Exercise prompt :: Please return only the lines from the one holding "unfold askReset" through the one holding "rfl) rfl rfl))", exactly as they appear in the records below, both ends included.

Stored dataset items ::
◆ ◆ ◆

theorem noteReset_kept {ks : List Part} {r : State} (kind : Nat) {s : State} (h : Kept ks r s) (hk : [.dict, .sat, .host, .logs] ⊆ ks := by first | assumption | exact sub_of (by assumption) (by decide)) : Kept ks r (noteReset kind s) := by
  unfold noteReset
  try dsimp only
  repeat' first
    | with_reducible assumption
    | exact sub_of hk (by decide)
    | with_reducible apply bumpDictW_kept
    | with_reducible apply setDict_kept

theorem askReset_kept {ks : List Part} {r : State} (kind : Nat) {f : State → State} {s : State} (h : Kept ks r s) (hff : ∀ s, Kept ks r s → Kept ks r (f s)) (hk : [.dict, .sat, .host, .logs] ⊆ ks := by first | assumption | exact sub_of (by assumption) (by decide)) : Kept ks r (askReset kind f s) := by
  unfold askReset
  try dsimp only
  repeat' first
    | with_reducible assumption
    | with_reducible apply bumpDictW_kept
    | with_reducible apply hff
    | with_reducible apply kept_ite

theorem execPowerSequence_kept {ks : List Part} {r out : State} (vin ms : Nat) {s : State} (h : Kept ks r s)
    (he : execPowerSequence vin ms s = .next out) (hk : [.start] ⊆ ks := by first | assumption | exact sub_of (by assumption) (by decide)) : Kept ks r out := by
  unfold execPowerSequence at he
  split at he
  · contradiction
  · exact kept_next he (kept_ite h (kept_mk h (by constructor <;> intro hp <;> first | exact absurd (sub_mem hk (by decide)) hp | rfl) rfl rfl))

theorem execPwrGoodLost_kept {ks : List Part} {r out : State} {s : State} (h : Kept ks r s) (he : execPwrGoodLost s = .next out) (hk : [.mem, .regs, .shadow, .dict, .blobs, .sat, .cat, .banks, .plates, .tiles, .units, .clients, .fabric, .rot, .arbs, .host, .logs, .start, .wearS, .can, .cur, .mail, .wear, .ledger, .served, .ports, .tick] ⊆ ks := by first | assumption | exact sub_of (by assumption) (by decide)) : Kept ks r out := by
  unfold execPwrGoodLost at he
  refine kept_next he ?_
  clear he
  try dsimp only
  repeat' first
    | with_reducible assumption
    | with_reducible apply downState_kept
    | with_reducible apply kept_ite

theorem railsOff_kept {ks : List Part} {r : State} {s : State} (h : Kept ks r s) (hk : [.mem, .regs, .shadow, .dict, .blobs, .sat, .cat, .banks, .plates, .tiles, .units, .clients, .fabric, .rot, .arbs, .host, .logs, .start, .wearS, .can, .cur, .mail, .wear, .ledger, .served, .ports, .tick] ⊆ ks := by first | assumption | exact sub_of (by assumption) (by decide)) : Kept ks r (railsOff s) := by
  unfold railsOff
  try dsimp only
  repeat' first
    | with_reducible assumption
    | with_reducible apply downState_kept
    | with_reducible refine kept_mk ?_ (by constructor <;> intro hp <;> first | exact absurd (sub_mem hk (by decide)) hp | rfl) (by rfl) (by rfl)

theorem execPresentNRise_kept {ks : List Part} {r out : State} {s : State} (h : Kept ks r s) (he : execPresentNRise s = .next out) (hk : [.mem, .regs, .shadow, .dict, .blobs, .sat, .cat, .banks, .plates, .tiles, .units, .clients, .fabric, .rot, .arbs, .host, .logs, .start, .wearS, .can, .cur, .mail, .wear, .ledger, .served, .ports, .tick] ⊆ ks := by first | assumption | exact sub_of (by assumption) (by decide)) : Kept ks r out := by
  unfold execPresentNRise at he
  refine kept_next he ?_
  clear he
  try dsimp only
  repeat' first
    | with_reducible assumption
    | with_reducible apply railsOff_kept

◆ ◆ ◆

The answer ::
  unfold askReset
  try dsimp only
  repeat' first
    | with_reducible assumption
    | with_reducible apply bumpDictW_kept
    | with_reducible apply hff
    | with_reducible apply kept_ite

theorem execPowerSequence_kept {ks : List Part} {r out : State} (vin ms : Nat) {s : State} (h : Kept ks r s)
    (he : execPowerSequence vin ms s = .next out) (hk : [.start] ⊆ ks := by first | assumption | exact sub_of (by assumption) (by decide)) : Kept ks r out := by
  unfold execPowerSequence at he
  split at he
  · contradiction
  · exact kept_next he (kept_ite h (kept_mk h (by constructor <;> intro hp <;> first | exact absurd (sub_mem hk (by decide)) hp | rfl) rfl rfl))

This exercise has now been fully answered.